How women lawyers gained entry into the legal profession

Is there such a thing as WOMEN LAWYERS?

Throughout the history of the legal system, there was no women evident in the legal profession.
When attorneys, proctors and solicitors joined together in 1739, they founded the Society of Gentleman Practitioners in the Courts of Equity.

Women had to fight hard to be allowed entry into the profession, and it was not until the 20th century until they’ve made it.

Take for example, re Edith Haynes [1904] 6 WALR 209, according to the writer of English Heritage.
Issues that arose with the admission of women into the legal profession for all sorts of reasons such as that they did not really dare to be different from their male colleagues and did not dare to be women lawyers.
To be different, to change the codes of conduct derived from rules developed on the playing fields of Eton for the male members of the British aristocracy, would have been to invite ostracism (see 1), and the attention of the Ethics committee; to assert that women were different with different needs would be an acknowledgement of incompetence: to question the bias of the law would have been to invite judgement as to one’s fitness to be a member of the profession.
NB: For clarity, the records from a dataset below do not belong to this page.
theorem OnlyProgress.sameOutside {t : State} (h : OnlyProgress s t) : SameOutside s t := by
  rw [h]
  exact ⟨fun _ => rfl, rfl, rfl, rfl, rfl, rfl⟩

theorem OnlyProgress.sameResults {t : State} (h : OnlyProgress s t) : SameResults s t := by
  rw [h]
  exact ⟨rfl, rfl, rfl, rfl⟩

/-- What the completion step of an accepted command leaves. -/
theorem endedWithTotal_complete {T : Nat} (hr : OnlyProgress (accepted op s) r)
    (hT : closedSum (accWithTail r.acc r.pend).toNat = closedSum T) :
    EndedWithTotal s (complete (copyOperands op s) r) T := by
  have hst : r.status = (accepted op s).status := (congrArg State.status hr :)
  refine ⟨fold16_eq_ofNat hT, complement16_eq_not _, ?_, rfl, rfl, (congrArg State.faultAddr hr :), hr.sameOperands,
    hr.sameOutside⟩
  rw [complete_status, verdictOf_fold16 hT, hst]
  rfl

/-- Where an accepted command stands when it has read its header: the pseudo-header is that of `hb` (R66). -/
theorem accepted_reads_header {hb : Vector Byte 40} (hr : Ready s) (hfree : s.hidden = [])
    (hl : ∀ x ∈ regionsOf (copyOperands op s), regionLegal x = true)
    (hhdr : headerBytesAt s.mem s.aAddr.toNat op hb = true)
    (h : r = readHeader (copyOperands op s) hb (hdrOffsets op) (accepted op s)) :
    RunsExactly (hdrOffsets op).length (accepted op s) r ∧ Running (copyOperands op s) r ∧ r.phase ≠ .hdr ∧
      r.hph = assemble op hb s.bLen := by
  have ha : ∀ o ∈ hdrOffsets op, s.mem.answer (s.aAddr.toNat + o) = .ok (byteAt hb o) := by
    simpa [headerBytesAt] using hhdr
  obtain ⟨hrun, hrr, hrp⟩ := h ▸ (running_accepted hr hl).header_run (os := hdrOffsets op) rfl hfree ha
  refine ⟨hrun, hrr, hrp, (hrr.inv.assembled hrp).2.trans (assemble_congr (fun o ho => ?_) s.bLen)⟩
  rw [h, byteAt_readHeader (hdrOffsets_lt_40 op)]
  exact if_pos ho

/-- The whole run of a command whose regions are legal and whose bytes, header and stream, the platform answers. -/
theorem command_run {hb : Vector Byte 40} {bs : List Byte} {n T : Nat} (hr : Ready s) (hfree : s.hidden = [])
    (hl : ∀ x ∈ regionsOf (copyOperands op s), regionLegal x = true)
    (hhdr : headerBytesAt s.mem s.aAddr.toNat op hb = true)
    (hlen : bs.length = streamLen (copyOperands op s))
    (hbs : StreamGives (assemble op hb s.bLen) s.mem (streamSource (copyOperands op s)) bs)
    (hT : closedSum ((wordsOf bs).foldl accumulate (startAcc (copyOperands op s))).toNat = closedSum T)
    (hn : (hdrOffsets op).length + (bs.length + 1) = n) :
    ∃ t u, exec op s = .next t ∧ RunsExactly n t u ∧ EndedWithTotal s u T ∧
      u.ph = phAfter op (assemble op hb s.bLen) s.ph ∧ u.phLen = phLenAfter op s.phLen := by
  obtain ⟨r, hrdef⟩ : ∃ r, r = readHeader (copyOperands op s) hb (hdrOffsets op) (accepted op s) := ⟨_, rfl⟩
  obtain ⟨hrun, hrr, hrp, hhph⟩ := accepted_reads_header hr hfree hl hhdr hrdef
  obtain ⟨hpend, hacc, hpos⟩ := hrdef ▸ readHeader_stream (copyOperands op s) hb (hdrOffsets op) (accepted op s)
  have hprog : OnlyProgress (accepted op s) r := hrdef ▸ onlyProgress_readHeader _ _ _ _
  have hmem : r.mem = s.mem := (congrArg State.mem hprog :)
  have hd : r.disturbed = [] := (congrArg State.disturbed hprog :).trans hfree
  have hpos : r.pos = 0 := hpos
  have hgives : StreamGives r.hph r.mem (fun k => streamSource (copyOperands op s) (r.pos + k)) bs := by
    rw [hhph, hmem, hpos]
    simpa using hbs
  have hend := hrr.completes hrp hd (by rw [hpos, hlen, Nat.zero_add]) hgives
  have hprog' := hprog.trans (onlyProgress_takeStream (copyOperands op s) bs r)
  obtain ⟨-, -, hph, hphLen⟩ := hprog'.sameResults
  refine ⟨_, _, exec_eq_accepted hr hl, hn ▸ runsExactly_trans hrun hend, endedWithTotal_complete hprog' ?_, ?_, ?_⟩
  · rw [accWithTail_takeStream, hpend, hacc]
    exact hT
  · rw [complete_ph, takeStream_hph, hhph, hph]
    rfl
  · rw [complete_phLen, hphLen]
    rfl

end

/-! ### The bytes of each command's stream (R57) -/

theorem bytesAt_cons {m : Memory} {a n : Nat} {bs : List Byte} (h : bytesAt m a (n + 1) = some bs) :
    ∃ b r, m.answer a = .ok b ∧ bytesAt m (a + 1) n = some r ∧ bs = b :: r := by
  unfold bytesAt at h
  split at h
  · cases h
  · obtain ⟨r, hr, rfl⟩ := Option.map_eq_some_iff.1 h
    exact ⟨_, r, ‹_›, hr, rfl⟩

theorem length_bytesAt {m : Memory} {a n : Nat} {bs : List Byte} (h : bytesAt m a n = some bs) : bs.length = n := by
  induction n generalizing a bs with
  | zero => cases h; rfl
  | succ n ih =>
    obtain ⟨b, r, -, hr, rfl⟩ := bytesAt_cons h
    rw [List.length_cons, ih hr]

/-- Each byte of a region stands at its address. -/
theorem streamGives_bytesAt {m : Memory} {a n : Nat} {bs : List Byte} (h : bytesAt m a n = some bs) (hph : Vector Byte 40) :
    StreamGives hph m (fun k => .memory (a + k)) bs := by
  induction n generalizing a bs with
  | zero => cases h; nofun
  | succ n ih =>
    obtain ⟨b, r, hb, hr, rfl⟩ := bytesAt_cons h
    rintro (_ | k) c hk
    · cases hk
      exact hb
    · simpa [Nat.add_assoc, Nat.add_comm 1] using ih hr k c hk

section
variable {m : Memory} {a b : Word} {n l : Nat} {as bs : List Byte} (hph : Vector Byte 40)

theorem streamGives_twoRegions (ha : bytesAt m a.toNat n = some as) (hb : bytesAt m b.toNat l = some bs) :
    StreamGives hph m (twoRegions a n b) (as ++ bs) := by
  have hlen := length_bytesAt ha
  refine ((streamGives_bytesAt ha hph).congr fun k hk => ?_).append ((streamGives_bytesAt hb hph).congr fun k _ => ?_)
  · exact if_pos (hlen ▸ hk)
  · simp [twoRegions, hlen]

theorem streamGives_register : StreamGives hph m .pseudoHeader (hph.toList.take n) := by
  intro k b hk
  obtain ⟨hlt, rfl⟩ := List.getElem?_eq_some_iff.1 hk
  have hk40 : k < 40 := by simp at hlt; omega
  simp [StreamSource.read, byteAt_eq_getElem _ hk40]

theorem streamGives_afterPseudoHeader (hn : n ≤ 40) (hb : bytesAt m b.toNat l = some bs) :
    StreamGives hph m (afterPseudoHeader n b) (hph.toList.take n ++ bs) := by
  have hlen : (hph.toList.take n).length = n := by simp [hn]
  refine ((streamGives_register hph).congr fun k hk => ?_).append ((streamGives_bytesAt hb hph).congr fun k _ => ?_)
  · exact if_pos (hlen ▸ hk)
  · simp [afterPseudoHeader, hlen]

end

/-! ### The run of each command -/

/-- Settles O45, by `command_run` over the one buffer. -/
theorem sumRunGivesTheChecksum : Obligations.SumRunGivesTheChecksum := by
  intro s bs hr hfree ha hbs
  have hlen := length_bytesAt hbs
  exact command_run (op := .sum) (hb := zeros40) hr hfree (List.forall_mem_singleton.2 (buffer_legal ha)) rfl hlen
    (streamGives_bytesAt hbs _) (closedSum_accumulate_words _) (by simp [hdrOffsets, hlen])

/-- Settles O46, by `command_run` over the two buffers as one stream. -/
theorem sum2RunGivesTheChecksum : Obligations.Sum2RunGivesTheChecksum := by
  intro s as bs hr hfree ha hb has hbs
  have hlen : (as ++ bs).length = s.aLen.toNat + s.bLen.toNat := by
    rw [List.length_append, length_bytesAt has, length_bytesAt hbs]
  exact command_run (op := .sum2) (hb := zeros40) hr hfree (legal_of_two (buffer_legal ha) (buffer_legal hb)) rfl hlen
    (streamGives_twoRegions _ has hbs) (closedSum_accumulate_words _) (by rw [hlen]; simp [hdrOffsets])

/-- Settles O47: FOLD starts at its completion step, with ACC_IN the value to fold. -/
theorem foldRunFoldsAccIn : Obligations.FoldRunFoldsAccIn := by
  intro s hr
  have hl : ∀ x ∈ regionsOf (copyOperands .fold s), regionLegal x = true := List.forall_mem_nil _
  have hrun := runsExactly_one rfl ((running_accepted hr hl).completionStep rfl)
  obtain ⟨hsum, hck, hst, hjob, hphase, hfault, hops, hout⟩ :=
    endedWithTotal_complete (op := .fold) (s := s) (r := accepted .fold s) (T := s.accIn.toNat) rfl rfl
  exact ⟨_, _, exec_eq_accepted hr hl, hrun, hsum, hck, hst, hjob, hphase, hfault, hops, hout, rfl, rfl⟩

/-- Settles O48, by `command_run` over header and options as one stream. -/
theorem verifyIpRunChecksTheHeader : Obligations.VerifyIpRunChecksTheHeader := by
  intro s hdr opts hr hfree ha hb hhdr hopts
  have hlen : (hdr ++ opts).length = 20 + s.bLen.toNat := by
    rw [List.length_append, length_bytesAt hhdr, length_bytesAt hopts]
  exact command_run (op := .verifyIp) (hb := zeros40) hr hfree (legal_of_two (header_legal ha) (buffer_legal hb)) rfl hlen
    (streamGives_twoRegions _ hhdr hopts) (closedSum_accumulate_words _) (by rw [hlen]; simp [hdrOffsets])

/-- Settles O49, by `command_run` over pseudo-header and payload. -/
theorem verifyV4RunChecksThePayload : Obligations.VerifyV4RunChecksThePayload := by
  intro s hb payload hr hfree ha hbl hhdr hpay
  have hlen : ((assembleV4 hb s.bLen).toList.take 12 ++ payload).length = 12 + s.bLen.toNat := by
    rw [List.length_append, length_bytesAt hpay]
    simp
  exact command_run (op := .verifyV4) hr hfree (legal_of_two (header_legal ha) (buffer_legal hbl)) hhdr hlen
    (streamGives_afterPseudoHeader _ (by decide) hpay) (closedSum_accumulate_words _) (by rw [hlen]; rfl)

/-- Settles O50, by `command_run` over pseudo-header and payload. -/
theorem verifyV6RunChecksThePayload : Obligations.VerifyV6RunChecksThePayload := by
  intro s hb payload hr hfree ha hbl hhdr hpay
  have htake : (assembleV6 hb).toList = (assembleV6 hb).toList.take 40 := (List.take_of_length_le (by simp)).symm
  have hlen : ((assembleV6 hb).toList ++ payload).length = 40 + s.bLen.toNat := by
    rw [List.length_append, length_bytesAt hpay]
    simp
  refine command_run (op := .verifyV6) hr hfree (legal_of_two (header_legal ha) (buffer_legal hbl)) hhdr hlen
    ?_ (closedSum_accumulate_words _) (by rw [hlen]; rfl)
  rw [htake]
  exact streamGives_afterPseudoHeader _ (by decide) hpay

/-- Settles O51: the bytes before the refused one are taken, and then its request ends the command. -/
theorem sumRunStopsAtTheFirstBusError : Obligations.SumRunStopsAtTheFirstBusError := by
  intro s k bs hr hfree hk ha hbs hbus
  have hl : ∀ x ∈ regionsOf (copyOperands .sum s), regionLegal x = true :=
    List.forall_mem_singleton.2 (buffer_legal (.inr ha))
  have hlen := length_bytesAt hbs
  have hgives : StreamGives zeros40 s.mem (fun i => .memory (s.aAddr.toNat + (0 + i))) bs := by
    simpa using streamGives_bytesAt hbs zeros40
  let j := copyOperands .sum s
  let t := accepted .sum s
  let r := takeStream j bs t
  have hstart : startPhase j ≠ .hdr := by
    rw [startPhase_sum]
    split <;> nofun
  have hfits : t.pos + bs.length ≤ streamLen j := by
    rw [hlen]
    exact (Nat.zero_add k).le.trans hk.le
  obtain ⟨hrun, hr', hp⟩ := (running_accepted hr hl).stream_run hstart hfree hfits hgives
  have hprog : OnlyProgress t r := onlyProgress_takeStream j bs t
  have hpos : r.pos = k := by
    rw [takeStream_pos, hlen]
    exact Nat.zero_add k
  have hreq : readRequest r = some (s.aAddr.toNat + k) := by
    rw [readRequest_stream hr'.job (hr'.phase_stream hp (hpos ▸ hk)), hpos]
    rfl
  have hmem : r.mem = s.mem := (congrArg State.mem hprog :)
  have hst : r.status = t.status := (congrArg State.status hprog :)
  have hend := runsExactly_one hr'.busy (hr'.busErrorStep hreq (hmem ▸ hbus))
  refine ⟨t, endError .bus _ r, exec_eq_accepted hr hl, hlen ▸ runsExactly_trans hrun hend, ?_, ?_, rfl, rfl, hprog.sameOperands,
    hprog.sameResults, hprog.sameOutside⟩
  · rw [endError_status, hst]
    rfl
  · show BitVec.ofNat 32 (s.aAddr.toNat + k) = _
    rw [BitVec.ofNat_add, BitVec.ofNat_toNat, BitVec.setWidth_eq]

end Sys2Proof.Machine

namespace Sys2Proof.Machine

/-! ### A changed byte (R78) -/

/-- A byte's place in a stream gives it a weight in the sum of words, 1 or 256, whatever its value and the other bytes are. -/
theorem totalOf_wordsOf_byte (post : List Byte) : ∀ pre : List Byte,
    ∃ T k : Nat, (k = 1 ∨ k = 256) ∧ ∀ x : Byte, totalOf (wordsOf (pre ++ x :: post)) = T + k * x.toNat
  | [] => by
    cases post with
    | nil => exact ⟨0, 256, .inr rfl, fun x => by simp [toNat_joinBytes]⟩
    | cons b r =>
      refine ⟨b.toNat + totalOf (wordsOf r), 256, .inr rfl, fun x => ?_⟩
      rw [List.nil_append, wordsOf_cons_cons, totalOf_cons, toNat_joinBytes]
      omega
  | [a] => by
    refine ⟨256 * a.toNat + totalOf (wordsOf post), 1, .inl rfl, fun x => ?_⟩
    rw [List.singleton_append, wordsOf_cons_cons, totalOf_cons, toNat_joinBytes]
    omega
  | a :: b :: r => by
    obtain ⟨T, k, hk, hsum⟩ := totalOf_wordsOf_byte post r
    refine ⟨(joinBytes a b).toNat + T, k, hk, fun x => ?_⟩
    rw [List.cons_append, List.cons_append, wordsOf_cons_cons, totalOf_cons, hsum, Nat.add_assoc]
The writer of English Heritage believed that they deserved the comment of the graffitist who wrote
‘Women who want equality lack ambition’.

In his ‘State of the Judicature’ Speech today, the Chief Justice acknowledged, as did Sir Anthony Mason four years ago, that:

‘[o]ther things being equal, it would strengthen the judiciary to have an increase in the proportion of women judges and judges drawn from minority groups.’

This statement is to be treated as directed to the maintenance of public confidence in the judiciary, although it is a matter of great importance.
Justice is done only if irrelevant distinctions are disregarded , and proper account is taken of the genuinely different needs and circumstances of those who come before the courts.
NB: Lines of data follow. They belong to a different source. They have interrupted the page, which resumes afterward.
-- ==== Sys2Proof/Machine/Regs.lean ====
section
/-! DEFINITION. The registers of a codec instance (10_state.md R22 to R44) and their reset values (R49,
70_reset_and_hazards.md R383). -/

namespace Sys2Proof.Machine

/-! ## Configuration registers, R22 to R30 -/

/-- CFG.BASE (R23). -/
inductive Base where
  | fb32 | fb64 | fb64lsb | bw1 | bw2 | bw4 | bw8 | bw16 | bool | vari | vard
deriving DecidableEq, Repr, Inhabited

/-- A transform of CFG.XFORMS (R26). -/
inductive Xform where
  | dd | xor | dfcm
deriving DecidableEq, Repr, Inhabited

/-- CFG.ROLE (R27). -/
inductive Role where
  | reader | writer
deriving DecidableEq, Repr, Inhabited

/-- CFG.VARKIND (R29). -/
inductive VarKind where
  | bytes | utf8 | substream
deriving DecidableEq, Repr, Inhabited

/-- The configuration registers, written once at construction (R22). -/
structure Cfg where
  base : Base
  xforms : List Xform
  role : Role
  itemCount : Option U64
  varKind : VarKind
deriving DecidableEq, Repr, Inhabited

/-- CFG.W (R24); 0 for VARI and VARD, which have no word width. -/
def Base.width : Base → Nat
  | .fb32 => 32
  | .fb64 => 64
  | .fb64lsb => 64
  | .bw1 => 1
  | .bw2 => 2
  | .bw4 => 4
  | .bw8 => 8
  | .bw16 => 16
  | .bool => 1
  | .vari => 0
  | .vard => 0

/-- CFG.OPW (R25); 0 for VARI and VARD, whose items are byte strings. -/
def Base.opWidth : Base → Nat
  | .fb32 => 32
  | .fb64 => 64
  | .fb64lsb => 64
  | .bw1 => 8
  | .bw2 => 8
  | .bw4 => 8
  | .bw8 => 8
  | .bw16 => 16
  | .bool => 1
  | .vari => 0
  | .vard => 0

/-- Byte-string items (43_varlen.md R270) rather than numeric ones. -/
def Base.strings : Base → Bool
  | .vari => true
  | .vard => true
  | .fb32 => false
  | .fb64 => false
  | .fb64lsb => false
  | .bw1 => false
  | .bw2 => false
  | .bw4 => false
  | .bw8 => false
  | .bw16 => false
  | .bool => false

/-- ChannelCount (R30). -/
def Base.channelCount (b : Base) : Nat := if b = .vard then 2 else 1

/-- The bases that accept transforms (R26, 92_eei_decisions.md D16). -/
def Base.takesXforms (b : Base) : Bool := !b.strings && b != .bool

/-- The operand shape of an instance of this base (30_encoding.md R108). -/
def Base.shape (b : Base) : Shape := { twoChannels := decide (b.channelCount = 2), strings := b.strings }

/-- The flag-byte variant of a numeric flag-byte base. -/
def Base.variant? : Base → Option Variant
  | .fb32 => some .fb32
  | .fb64 => some .fb64
  | .fb64lsb => some .fb64lsb
  | .bw1 => none
  | .bw2 => none
  | .bw4 => none
  | .bw8 => none
  | .bw16 => none
  | .bool => none
  | .vari => none
  | .vard => none

/-! ## Channel slots, R30 -/

/-- Slot 0, the data channel, and slot 1, the length channel that only VARD has (R30). -/
inductive Slot where
  | data | lens
deriving DecidableEq, Repr, Inhabited

/-- The slot number, as STATUS.FAULT.SLOT records it (R32). -/
def Slot.number : Slot → Byte
  | .data => 0
  | .lens => 1

/-- One value per slot. -/
structure PerSlot (α : Type) where
  data : α
  lens : α
deriving DecidableEq, Repr, Inhabited

def PerSlot.get {α : Type} (p : PerSlot α) : Slot → α
  | .data => p.data
  | .lens => p.lens

def PerSlot.set {α : Type} (p : PerSlot α) (sl : Slot) (x : α) : PerSlot α :=
  match sl with
  | .data => { p with data := x }
  | .lens => { p with lens := x }

/-- The slots s < ChannelCount of a base, in order. -/
def Base.slots (b : Base) : List Slot := if b.channelCount = 2 then [.data, .lens] else [.data]

/-! ## Status registers, R31 to R34 -/

/-- STATUS.LIFE (R31). -/
inductive Life where
  | uninit | empty | writing | committed | reading | faulted
deriving DecidableEq, Repr, Inhabited

/-- STATUS.FAULT (R32). -/
structure FaultRec where
  code : Byte
  opcode : Byte
  slot : Byte
  offset : U64
deriving DecidableEq, Repr, Inhabited

/-- "Reset value: all fields 0 except SLOT = 0xFF" (R32). -/
def FaultRec.reset : FaultRec := { code := 0, opcode := 0, slot := 0xFF#8, offset := 0 }

/-- BIND[s] and SEEN[s] of a bound slot (R34). -/
structure Binding where
  chan : U64
  seen : U64
deriving DecidableEq, Repr, Inhabited

/-! ## Working registers, R35 to R44 -/

/-- Flag-byte writer registers FBW_ZRUN, FBW_PV, FBW_PEND (R36). -/
structure FbwRegs where
  zrun : Nat
  pv : Bool
  pend : U64
deriving DecidableEq, Repr, Inhabited

def FbwRegs.reset : FbwRegs := { zrun := 0, pv := false, pend := 0 }

/-- Delta-Delta registers: DD_PREV, DD_FILL and DD_FRAME of a writer stage (R41), DD_PREV, DD_FP and DD_MIN of a reader
stage (R42). A stage has one role and uses its role's registers; the others keep their reset value. -/
structure DdRegs where
  prev : U64
  fill : Nat
  frame : List U64
  fp : Nat
  min : U64
deriving DecidableEq, Repr, Inhabited

/-- DD_FRAME[0..15], all 0 (R41). -/
def ddFrameReset : List U64 := List.replicate 16 0

def DdRegs.reset : DdRegs := { prev := 0, fill := 0, frame := ddFrameReset, fp := 0, min := 0 }

/-- DFCM_TABLE, DFCM_HASH, DFCM_LAST (R43). The table lists its entries that are not 0, with rising indices (log entry
16). -/
structure DfcmRegs where
  table : List (Nat × U64)
  hash : Nat
  last : U64
deriving DecidableEq, Repr, Inhabited

def DfcmRegs.reset : DfcmRegs := { table := [], hash := 0, last := 0 }

/-- The registers of one transform stage; every stage has its own (R51). -/
inductive StageRegs where
  | dd (r : DdRegs)
  | xor (prev : U64)
  | dfcm (r : DfcmRegs)
deriving DecidableEq, Repr, Inhabited

/-- Every transform register is 0 at stream start (41_transforms.md R212). -/
def StageRegs.reset : Xform → StageRegs
  | .dd => .dd DdRegs.reset
  | .xor => .xor 0
  | .dfcm => .dfcm DfcmRegs.reset

/-- Which transform a stage's registers belong to. -/
def StageRegs.kind : StageRegs → Xform
  | .dd _ => .dd
  | .xor _ => .xor
  | .dfcm _ => .dfcm

/-- The working registers of an instance (R35 to R44). `cur` is RD_CUR, `carry` and `carryVal` are RD_CARRY and
RD_CARRYVAL, `xf` holds the registers of T1 to Tk in order. -/
structure Work where
  stage : PerSlot (List Byte)
  fbw : FbwRegs
  cur : PerSlot U64
  carry : Int
  carryVal : U64
  bwAcc : U32
  bwNbits : Nat
  bwRidx : U64
  xf : List StageRegs
deriving DecidableEq, Repr, Inhabited

/-- Every working register at its reset value (R49, 70_reset_and_hazards.md R383). -/
def Work.reset (cfg : Cfg) : Work :=
  { stage := { data := [], lens := [] }
    fbw := FbwRegs.reset
    cur := { data := 0, lens := 0 }
    carry := 0
    carryVal := 0
    bwAcc := 0
    bwNbits := 0
    bwRidx := 0
    xf := cfg.xforms.map StageRegs.reset }

end Sys2Proof.Machine
end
That is the task that can properly be undertaken only if members of the profession and the judiciary ignore those irrelevancies and are sensitive to those differences.

In fact, Burnside J referred to the time ‘before women were recognised in any legal capacity’. He is referring to the fact that married women were regarded as having no legal capacity to sue or be sued or to own property or even their own wages until the Married Women’s Property Acts of the 1890s.

However, his statement was false, and the disability in law applied to those under the age of majority and to married women.

1 Ostracism: was a procedure under the Athenian democracy in which any citizen could be expelled from the city-state of Athens for ten years.